**WHAT IS NEEDED**: Please copy each line of the listing that includes the string "alive".

**MATERIAL FOR THE TASK**:
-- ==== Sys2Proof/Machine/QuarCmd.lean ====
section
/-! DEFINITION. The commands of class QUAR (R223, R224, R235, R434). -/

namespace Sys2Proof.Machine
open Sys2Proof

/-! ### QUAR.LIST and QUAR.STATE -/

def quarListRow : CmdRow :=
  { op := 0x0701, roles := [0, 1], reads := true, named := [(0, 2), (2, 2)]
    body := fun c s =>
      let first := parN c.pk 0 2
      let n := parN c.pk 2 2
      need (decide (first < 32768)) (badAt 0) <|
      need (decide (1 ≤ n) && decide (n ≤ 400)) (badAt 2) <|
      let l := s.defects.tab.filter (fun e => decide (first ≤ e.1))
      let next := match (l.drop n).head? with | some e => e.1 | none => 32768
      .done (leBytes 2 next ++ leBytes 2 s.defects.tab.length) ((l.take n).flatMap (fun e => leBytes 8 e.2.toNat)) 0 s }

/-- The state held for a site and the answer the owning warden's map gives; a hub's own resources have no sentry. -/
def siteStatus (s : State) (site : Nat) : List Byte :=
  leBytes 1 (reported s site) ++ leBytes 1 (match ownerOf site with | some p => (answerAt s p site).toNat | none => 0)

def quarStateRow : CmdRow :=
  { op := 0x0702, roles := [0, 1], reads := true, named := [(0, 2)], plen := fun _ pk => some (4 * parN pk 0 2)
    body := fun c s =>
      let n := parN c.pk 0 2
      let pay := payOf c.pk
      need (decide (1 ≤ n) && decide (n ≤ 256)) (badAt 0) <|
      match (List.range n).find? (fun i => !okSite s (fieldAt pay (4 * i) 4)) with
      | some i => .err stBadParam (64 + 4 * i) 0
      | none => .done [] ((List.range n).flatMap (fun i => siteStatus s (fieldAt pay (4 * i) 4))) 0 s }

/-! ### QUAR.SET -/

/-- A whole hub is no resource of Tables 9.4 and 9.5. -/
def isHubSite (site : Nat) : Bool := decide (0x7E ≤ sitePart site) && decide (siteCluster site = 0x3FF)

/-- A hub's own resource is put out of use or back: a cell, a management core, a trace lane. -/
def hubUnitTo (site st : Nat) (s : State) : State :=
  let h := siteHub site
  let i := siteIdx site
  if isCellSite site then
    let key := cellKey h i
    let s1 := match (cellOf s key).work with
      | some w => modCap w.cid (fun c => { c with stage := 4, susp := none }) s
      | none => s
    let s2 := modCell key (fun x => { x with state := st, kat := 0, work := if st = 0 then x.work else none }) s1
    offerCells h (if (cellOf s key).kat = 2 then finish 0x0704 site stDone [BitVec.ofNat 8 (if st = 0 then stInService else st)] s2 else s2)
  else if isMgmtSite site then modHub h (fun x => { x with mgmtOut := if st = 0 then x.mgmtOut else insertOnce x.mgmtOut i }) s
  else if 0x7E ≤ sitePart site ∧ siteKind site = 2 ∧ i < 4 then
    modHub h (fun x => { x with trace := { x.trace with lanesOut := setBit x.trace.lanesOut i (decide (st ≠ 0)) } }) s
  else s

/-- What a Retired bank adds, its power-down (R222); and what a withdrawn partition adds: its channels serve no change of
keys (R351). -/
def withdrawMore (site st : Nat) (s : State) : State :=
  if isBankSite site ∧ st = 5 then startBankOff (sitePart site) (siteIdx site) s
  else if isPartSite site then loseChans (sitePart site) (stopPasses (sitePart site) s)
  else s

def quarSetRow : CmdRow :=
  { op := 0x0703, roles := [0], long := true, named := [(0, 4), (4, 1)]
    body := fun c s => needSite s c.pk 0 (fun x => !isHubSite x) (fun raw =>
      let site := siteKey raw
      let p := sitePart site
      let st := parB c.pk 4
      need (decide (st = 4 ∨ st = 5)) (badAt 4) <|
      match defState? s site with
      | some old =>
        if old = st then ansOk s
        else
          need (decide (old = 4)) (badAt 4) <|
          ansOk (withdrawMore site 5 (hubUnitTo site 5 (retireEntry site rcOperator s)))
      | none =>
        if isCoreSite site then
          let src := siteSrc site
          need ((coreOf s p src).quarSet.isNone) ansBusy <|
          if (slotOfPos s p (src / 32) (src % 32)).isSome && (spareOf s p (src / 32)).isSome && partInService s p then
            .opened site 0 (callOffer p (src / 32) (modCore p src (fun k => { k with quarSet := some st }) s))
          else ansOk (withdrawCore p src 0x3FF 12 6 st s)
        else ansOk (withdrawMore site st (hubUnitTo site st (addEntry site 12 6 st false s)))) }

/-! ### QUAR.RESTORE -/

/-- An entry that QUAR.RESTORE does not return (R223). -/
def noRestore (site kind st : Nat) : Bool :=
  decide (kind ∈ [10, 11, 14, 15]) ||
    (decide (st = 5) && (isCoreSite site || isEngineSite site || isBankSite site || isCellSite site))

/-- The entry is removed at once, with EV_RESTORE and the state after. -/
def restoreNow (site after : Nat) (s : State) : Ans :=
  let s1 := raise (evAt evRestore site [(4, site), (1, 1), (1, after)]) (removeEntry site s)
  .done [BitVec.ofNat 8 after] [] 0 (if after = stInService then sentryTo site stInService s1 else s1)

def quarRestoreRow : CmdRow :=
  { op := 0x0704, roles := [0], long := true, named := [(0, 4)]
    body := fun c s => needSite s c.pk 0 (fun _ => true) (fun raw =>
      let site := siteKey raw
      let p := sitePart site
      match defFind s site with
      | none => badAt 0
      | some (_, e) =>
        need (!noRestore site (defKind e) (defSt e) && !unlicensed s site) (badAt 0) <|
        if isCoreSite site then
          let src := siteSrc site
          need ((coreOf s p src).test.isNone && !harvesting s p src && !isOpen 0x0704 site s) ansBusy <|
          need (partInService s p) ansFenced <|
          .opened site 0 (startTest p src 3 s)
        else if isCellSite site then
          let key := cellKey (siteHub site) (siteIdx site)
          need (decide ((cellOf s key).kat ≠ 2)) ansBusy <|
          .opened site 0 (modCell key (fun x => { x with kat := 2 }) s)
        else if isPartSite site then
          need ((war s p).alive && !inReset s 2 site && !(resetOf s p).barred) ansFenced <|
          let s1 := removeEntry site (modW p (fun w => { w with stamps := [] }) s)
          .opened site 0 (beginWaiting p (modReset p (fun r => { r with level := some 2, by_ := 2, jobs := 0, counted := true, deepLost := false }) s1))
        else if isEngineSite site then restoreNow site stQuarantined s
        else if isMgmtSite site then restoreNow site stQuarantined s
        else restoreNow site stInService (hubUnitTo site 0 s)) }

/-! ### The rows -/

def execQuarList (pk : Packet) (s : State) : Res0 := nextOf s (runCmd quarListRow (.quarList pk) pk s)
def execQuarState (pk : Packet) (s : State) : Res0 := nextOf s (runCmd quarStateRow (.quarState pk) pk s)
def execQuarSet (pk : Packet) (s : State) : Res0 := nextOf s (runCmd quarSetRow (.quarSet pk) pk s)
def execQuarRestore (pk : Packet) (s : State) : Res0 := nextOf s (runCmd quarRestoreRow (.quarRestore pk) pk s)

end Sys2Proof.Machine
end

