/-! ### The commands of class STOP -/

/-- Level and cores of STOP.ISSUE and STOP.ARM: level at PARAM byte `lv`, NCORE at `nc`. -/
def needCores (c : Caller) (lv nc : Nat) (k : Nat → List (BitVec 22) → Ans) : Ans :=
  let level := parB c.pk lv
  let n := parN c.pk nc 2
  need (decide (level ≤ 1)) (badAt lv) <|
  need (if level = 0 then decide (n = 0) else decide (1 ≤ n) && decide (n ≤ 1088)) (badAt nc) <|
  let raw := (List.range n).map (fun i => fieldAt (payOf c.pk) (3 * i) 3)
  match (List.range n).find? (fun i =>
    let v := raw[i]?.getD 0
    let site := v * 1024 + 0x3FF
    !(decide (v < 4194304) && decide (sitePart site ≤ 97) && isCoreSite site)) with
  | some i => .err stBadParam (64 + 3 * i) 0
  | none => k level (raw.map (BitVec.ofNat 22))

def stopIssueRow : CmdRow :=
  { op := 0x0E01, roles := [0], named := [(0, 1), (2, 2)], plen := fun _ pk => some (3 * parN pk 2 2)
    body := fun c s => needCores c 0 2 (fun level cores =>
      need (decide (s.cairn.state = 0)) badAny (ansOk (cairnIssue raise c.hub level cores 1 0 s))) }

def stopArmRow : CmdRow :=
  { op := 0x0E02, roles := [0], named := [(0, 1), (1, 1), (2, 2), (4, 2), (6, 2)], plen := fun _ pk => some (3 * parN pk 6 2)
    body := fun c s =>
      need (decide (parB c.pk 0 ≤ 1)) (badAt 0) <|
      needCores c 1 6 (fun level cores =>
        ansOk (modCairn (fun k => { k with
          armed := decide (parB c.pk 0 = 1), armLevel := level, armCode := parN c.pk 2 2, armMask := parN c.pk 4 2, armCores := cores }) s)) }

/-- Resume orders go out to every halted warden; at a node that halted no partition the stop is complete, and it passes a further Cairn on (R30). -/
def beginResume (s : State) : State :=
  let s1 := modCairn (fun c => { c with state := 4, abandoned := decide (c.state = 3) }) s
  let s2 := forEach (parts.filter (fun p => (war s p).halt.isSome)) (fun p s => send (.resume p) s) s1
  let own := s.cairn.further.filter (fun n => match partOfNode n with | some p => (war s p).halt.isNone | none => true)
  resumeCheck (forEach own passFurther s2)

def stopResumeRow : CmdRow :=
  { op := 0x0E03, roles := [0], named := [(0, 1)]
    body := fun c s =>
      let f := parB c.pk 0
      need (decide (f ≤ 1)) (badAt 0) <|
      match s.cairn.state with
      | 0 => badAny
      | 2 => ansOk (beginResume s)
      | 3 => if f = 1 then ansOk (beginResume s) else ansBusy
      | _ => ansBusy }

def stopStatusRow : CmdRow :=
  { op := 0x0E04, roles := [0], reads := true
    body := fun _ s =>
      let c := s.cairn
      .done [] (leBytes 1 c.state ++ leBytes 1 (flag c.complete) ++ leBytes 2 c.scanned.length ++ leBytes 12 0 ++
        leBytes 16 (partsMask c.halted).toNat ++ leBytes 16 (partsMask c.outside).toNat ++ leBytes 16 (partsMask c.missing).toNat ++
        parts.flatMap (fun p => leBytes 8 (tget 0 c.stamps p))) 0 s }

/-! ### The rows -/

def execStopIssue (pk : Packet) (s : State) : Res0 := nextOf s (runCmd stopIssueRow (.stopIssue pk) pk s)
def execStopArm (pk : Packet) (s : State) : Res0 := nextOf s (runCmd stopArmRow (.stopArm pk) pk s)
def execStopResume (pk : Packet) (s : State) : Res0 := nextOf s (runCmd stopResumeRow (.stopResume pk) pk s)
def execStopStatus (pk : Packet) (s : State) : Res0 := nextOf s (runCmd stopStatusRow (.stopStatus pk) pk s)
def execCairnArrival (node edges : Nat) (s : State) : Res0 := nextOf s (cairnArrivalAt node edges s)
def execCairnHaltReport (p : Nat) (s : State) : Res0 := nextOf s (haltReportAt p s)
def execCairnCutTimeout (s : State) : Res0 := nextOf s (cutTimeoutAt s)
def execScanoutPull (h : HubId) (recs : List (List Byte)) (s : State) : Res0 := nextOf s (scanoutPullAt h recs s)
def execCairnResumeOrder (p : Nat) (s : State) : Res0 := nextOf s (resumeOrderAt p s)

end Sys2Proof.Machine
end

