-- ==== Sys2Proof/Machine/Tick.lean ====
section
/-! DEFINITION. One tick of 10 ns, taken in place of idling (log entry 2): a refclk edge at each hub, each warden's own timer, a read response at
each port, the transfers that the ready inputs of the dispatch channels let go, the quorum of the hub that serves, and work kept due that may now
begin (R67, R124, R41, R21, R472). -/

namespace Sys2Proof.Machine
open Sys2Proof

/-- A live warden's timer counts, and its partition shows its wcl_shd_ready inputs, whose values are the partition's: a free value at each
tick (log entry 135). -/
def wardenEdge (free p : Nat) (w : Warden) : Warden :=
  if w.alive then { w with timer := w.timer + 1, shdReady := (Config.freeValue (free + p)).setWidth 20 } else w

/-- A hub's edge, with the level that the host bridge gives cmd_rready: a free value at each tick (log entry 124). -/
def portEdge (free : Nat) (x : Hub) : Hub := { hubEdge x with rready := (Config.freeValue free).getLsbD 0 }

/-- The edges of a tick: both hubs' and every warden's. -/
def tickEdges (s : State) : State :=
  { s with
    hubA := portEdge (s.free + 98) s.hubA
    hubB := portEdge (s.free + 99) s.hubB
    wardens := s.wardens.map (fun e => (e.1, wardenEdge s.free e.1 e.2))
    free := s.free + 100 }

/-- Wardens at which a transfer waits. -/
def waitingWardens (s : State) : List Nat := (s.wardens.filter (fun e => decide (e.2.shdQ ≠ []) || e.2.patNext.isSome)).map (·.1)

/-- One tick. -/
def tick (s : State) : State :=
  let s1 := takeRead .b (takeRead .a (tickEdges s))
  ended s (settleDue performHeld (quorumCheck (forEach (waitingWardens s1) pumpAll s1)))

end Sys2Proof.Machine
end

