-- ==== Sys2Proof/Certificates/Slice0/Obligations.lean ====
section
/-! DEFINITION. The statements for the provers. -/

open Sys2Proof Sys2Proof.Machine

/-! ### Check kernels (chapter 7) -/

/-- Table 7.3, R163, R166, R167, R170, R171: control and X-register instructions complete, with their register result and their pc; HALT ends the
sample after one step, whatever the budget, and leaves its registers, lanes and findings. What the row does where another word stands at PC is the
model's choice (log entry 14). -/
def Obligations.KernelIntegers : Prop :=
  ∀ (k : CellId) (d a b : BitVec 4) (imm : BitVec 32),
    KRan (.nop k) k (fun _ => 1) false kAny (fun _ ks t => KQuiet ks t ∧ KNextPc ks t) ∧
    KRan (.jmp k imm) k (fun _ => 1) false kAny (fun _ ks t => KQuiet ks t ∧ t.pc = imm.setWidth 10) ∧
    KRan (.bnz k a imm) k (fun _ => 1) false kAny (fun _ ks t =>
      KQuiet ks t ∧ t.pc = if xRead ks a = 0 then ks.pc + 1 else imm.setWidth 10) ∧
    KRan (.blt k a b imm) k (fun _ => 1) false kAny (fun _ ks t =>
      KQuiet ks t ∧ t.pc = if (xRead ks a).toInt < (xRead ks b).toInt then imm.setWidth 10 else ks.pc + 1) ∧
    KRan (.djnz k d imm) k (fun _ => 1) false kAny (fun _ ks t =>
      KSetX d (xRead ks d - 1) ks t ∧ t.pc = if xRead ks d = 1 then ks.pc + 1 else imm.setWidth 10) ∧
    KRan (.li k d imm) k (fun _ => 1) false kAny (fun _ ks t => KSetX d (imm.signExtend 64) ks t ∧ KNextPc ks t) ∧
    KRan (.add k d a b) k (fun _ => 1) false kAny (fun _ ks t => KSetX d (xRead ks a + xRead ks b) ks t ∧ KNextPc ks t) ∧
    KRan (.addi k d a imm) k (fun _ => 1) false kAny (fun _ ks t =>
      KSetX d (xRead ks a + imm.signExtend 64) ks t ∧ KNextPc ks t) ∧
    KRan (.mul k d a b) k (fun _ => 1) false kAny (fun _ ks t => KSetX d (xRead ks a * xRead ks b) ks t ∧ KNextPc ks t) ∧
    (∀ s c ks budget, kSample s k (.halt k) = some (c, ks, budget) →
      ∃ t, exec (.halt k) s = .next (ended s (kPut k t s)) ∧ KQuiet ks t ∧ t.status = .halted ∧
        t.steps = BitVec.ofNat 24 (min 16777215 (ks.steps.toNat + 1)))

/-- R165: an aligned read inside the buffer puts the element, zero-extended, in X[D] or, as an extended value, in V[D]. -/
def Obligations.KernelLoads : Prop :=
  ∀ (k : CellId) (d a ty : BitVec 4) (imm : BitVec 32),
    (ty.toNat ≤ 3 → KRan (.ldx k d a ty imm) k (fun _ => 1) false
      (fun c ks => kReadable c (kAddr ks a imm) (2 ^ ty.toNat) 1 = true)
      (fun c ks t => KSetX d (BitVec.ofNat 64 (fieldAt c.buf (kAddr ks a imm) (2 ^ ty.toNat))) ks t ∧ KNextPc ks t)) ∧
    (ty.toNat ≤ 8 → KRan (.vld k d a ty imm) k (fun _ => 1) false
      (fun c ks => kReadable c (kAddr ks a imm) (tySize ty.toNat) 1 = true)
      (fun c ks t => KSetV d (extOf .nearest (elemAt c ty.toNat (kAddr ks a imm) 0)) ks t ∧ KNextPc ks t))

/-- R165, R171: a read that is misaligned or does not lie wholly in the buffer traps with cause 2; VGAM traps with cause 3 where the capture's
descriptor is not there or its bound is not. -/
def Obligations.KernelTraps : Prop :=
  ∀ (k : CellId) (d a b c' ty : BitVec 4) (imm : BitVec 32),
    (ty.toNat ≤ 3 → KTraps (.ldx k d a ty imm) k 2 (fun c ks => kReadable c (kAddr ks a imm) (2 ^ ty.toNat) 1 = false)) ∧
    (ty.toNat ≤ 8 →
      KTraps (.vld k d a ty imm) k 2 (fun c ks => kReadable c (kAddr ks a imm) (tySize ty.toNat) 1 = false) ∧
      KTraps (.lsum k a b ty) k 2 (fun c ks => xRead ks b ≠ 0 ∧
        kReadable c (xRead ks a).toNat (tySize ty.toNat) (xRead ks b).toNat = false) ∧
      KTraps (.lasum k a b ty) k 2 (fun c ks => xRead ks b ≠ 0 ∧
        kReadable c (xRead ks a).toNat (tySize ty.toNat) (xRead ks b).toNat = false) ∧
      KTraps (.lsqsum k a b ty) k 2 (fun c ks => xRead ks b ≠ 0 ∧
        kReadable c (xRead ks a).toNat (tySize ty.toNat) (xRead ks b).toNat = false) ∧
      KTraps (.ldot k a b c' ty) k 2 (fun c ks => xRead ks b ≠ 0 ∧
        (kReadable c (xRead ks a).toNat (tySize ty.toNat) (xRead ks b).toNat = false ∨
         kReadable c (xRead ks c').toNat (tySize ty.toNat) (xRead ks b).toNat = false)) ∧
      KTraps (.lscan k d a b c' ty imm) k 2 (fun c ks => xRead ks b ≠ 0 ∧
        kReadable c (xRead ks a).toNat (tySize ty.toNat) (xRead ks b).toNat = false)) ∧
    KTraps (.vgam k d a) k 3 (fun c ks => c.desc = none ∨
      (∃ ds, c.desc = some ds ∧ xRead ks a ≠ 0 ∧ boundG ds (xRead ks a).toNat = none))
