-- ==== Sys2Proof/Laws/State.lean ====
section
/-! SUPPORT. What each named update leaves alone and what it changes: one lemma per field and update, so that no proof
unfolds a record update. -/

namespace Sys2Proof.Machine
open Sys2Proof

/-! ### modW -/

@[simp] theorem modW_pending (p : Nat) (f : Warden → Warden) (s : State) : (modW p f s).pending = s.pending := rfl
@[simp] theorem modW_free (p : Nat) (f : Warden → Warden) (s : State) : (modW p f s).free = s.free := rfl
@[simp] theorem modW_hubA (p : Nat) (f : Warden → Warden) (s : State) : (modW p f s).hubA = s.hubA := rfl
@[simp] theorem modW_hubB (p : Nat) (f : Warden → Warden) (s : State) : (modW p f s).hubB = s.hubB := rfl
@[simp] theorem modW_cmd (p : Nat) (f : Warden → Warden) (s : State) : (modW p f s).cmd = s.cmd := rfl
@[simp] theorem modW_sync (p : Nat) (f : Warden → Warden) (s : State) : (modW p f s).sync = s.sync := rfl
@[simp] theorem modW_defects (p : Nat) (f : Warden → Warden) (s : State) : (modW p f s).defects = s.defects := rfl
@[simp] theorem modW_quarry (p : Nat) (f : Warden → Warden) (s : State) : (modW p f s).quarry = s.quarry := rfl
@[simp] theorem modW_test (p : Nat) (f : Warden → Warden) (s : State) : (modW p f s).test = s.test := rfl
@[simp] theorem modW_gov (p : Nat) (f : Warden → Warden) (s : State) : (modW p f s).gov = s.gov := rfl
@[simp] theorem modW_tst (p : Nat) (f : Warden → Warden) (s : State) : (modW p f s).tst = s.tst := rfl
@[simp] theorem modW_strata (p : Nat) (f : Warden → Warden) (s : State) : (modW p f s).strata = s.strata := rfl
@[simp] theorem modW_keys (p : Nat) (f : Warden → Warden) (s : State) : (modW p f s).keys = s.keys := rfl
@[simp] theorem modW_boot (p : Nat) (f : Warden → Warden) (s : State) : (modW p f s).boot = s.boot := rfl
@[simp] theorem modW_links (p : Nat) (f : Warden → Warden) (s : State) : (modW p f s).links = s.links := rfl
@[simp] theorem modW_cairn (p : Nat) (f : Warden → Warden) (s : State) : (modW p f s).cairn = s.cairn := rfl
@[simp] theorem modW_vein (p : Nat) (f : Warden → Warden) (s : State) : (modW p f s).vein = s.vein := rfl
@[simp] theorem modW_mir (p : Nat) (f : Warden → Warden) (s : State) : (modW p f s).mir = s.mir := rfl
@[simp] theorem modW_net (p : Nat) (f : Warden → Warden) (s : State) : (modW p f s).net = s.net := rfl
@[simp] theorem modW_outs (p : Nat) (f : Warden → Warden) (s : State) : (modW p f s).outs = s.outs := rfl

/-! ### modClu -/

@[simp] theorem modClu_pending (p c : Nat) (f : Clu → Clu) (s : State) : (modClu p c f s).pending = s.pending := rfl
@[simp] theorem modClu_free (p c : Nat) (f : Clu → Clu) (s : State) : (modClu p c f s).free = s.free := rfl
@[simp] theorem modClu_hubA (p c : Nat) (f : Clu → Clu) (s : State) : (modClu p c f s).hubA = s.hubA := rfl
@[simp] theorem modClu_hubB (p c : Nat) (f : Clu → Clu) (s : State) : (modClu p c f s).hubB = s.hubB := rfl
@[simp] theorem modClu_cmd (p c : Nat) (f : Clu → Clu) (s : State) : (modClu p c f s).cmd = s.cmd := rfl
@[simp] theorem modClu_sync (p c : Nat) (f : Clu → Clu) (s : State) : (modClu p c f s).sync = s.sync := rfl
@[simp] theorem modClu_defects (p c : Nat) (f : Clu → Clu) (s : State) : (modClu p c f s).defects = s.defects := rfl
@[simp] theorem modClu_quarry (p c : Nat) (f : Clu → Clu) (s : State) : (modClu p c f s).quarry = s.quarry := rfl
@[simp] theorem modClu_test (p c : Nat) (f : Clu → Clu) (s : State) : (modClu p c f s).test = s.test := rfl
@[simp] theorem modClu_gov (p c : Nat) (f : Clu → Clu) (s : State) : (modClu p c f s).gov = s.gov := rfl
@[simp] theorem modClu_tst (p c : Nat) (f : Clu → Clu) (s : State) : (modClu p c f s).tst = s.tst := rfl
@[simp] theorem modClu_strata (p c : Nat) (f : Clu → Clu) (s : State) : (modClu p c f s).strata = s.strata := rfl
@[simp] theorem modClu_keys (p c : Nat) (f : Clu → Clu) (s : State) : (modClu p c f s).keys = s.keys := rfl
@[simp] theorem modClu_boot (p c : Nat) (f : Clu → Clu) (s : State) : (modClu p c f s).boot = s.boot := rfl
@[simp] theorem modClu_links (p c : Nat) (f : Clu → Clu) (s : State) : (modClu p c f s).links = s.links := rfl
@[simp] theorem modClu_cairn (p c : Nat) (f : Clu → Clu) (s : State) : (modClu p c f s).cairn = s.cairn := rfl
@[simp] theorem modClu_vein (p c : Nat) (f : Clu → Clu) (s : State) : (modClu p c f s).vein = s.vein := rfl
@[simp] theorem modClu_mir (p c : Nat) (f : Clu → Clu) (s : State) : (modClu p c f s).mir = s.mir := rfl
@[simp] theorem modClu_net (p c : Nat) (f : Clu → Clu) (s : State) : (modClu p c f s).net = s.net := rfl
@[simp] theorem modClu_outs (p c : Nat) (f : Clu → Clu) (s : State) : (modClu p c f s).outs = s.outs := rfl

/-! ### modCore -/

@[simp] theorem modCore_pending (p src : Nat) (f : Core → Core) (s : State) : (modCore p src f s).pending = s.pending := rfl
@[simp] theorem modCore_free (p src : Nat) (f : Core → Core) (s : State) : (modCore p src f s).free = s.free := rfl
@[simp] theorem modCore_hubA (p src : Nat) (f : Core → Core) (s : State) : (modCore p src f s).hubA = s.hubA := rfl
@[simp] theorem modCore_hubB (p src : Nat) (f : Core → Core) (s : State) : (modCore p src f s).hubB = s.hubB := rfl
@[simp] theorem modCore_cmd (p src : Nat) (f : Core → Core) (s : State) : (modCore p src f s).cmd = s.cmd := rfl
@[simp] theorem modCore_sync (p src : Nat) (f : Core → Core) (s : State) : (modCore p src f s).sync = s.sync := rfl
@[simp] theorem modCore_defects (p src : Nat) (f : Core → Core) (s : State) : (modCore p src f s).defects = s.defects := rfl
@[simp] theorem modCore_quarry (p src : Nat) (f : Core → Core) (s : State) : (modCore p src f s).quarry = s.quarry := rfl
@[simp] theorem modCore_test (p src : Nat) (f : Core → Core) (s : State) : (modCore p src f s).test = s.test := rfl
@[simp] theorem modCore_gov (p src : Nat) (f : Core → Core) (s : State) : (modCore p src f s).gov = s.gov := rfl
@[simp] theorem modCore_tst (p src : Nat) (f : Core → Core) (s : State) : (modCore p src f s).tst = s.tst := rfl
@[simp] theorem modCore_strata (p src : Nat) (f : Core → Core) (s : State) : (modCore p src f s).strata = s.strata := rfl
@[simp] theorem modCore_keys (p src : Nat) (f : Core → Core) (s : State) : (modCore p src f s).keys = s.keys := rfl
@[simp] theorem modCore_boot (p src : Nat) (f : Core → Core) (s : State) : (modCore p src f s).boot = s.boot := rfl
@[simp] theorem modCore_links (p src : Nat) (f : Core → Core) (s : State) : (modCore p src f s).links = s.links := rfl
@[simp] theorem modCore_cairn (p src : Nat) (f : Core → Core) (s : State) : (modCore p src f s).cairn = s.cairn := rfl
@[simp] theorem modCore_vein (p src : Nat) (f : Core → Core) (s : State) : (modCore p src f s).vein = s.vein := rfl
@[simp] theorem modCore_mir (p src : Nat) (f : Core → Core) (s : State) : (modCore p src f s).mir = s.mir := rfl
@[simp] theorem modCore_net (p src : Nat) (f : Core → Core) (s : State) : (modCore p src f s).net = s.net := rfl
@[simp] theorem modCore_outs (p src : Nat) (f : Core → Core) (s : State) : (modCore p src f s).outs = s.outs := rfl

**YOUR RESPONSE**:
          need ((war s p).alive && !inReset s 2 site && !(resetOf s p).barred) ansFenced <|
  if w.alive then { w with timer := w.timer + 1, shdReady := (Config.freeValue (free + p)).setWidth 20 } else w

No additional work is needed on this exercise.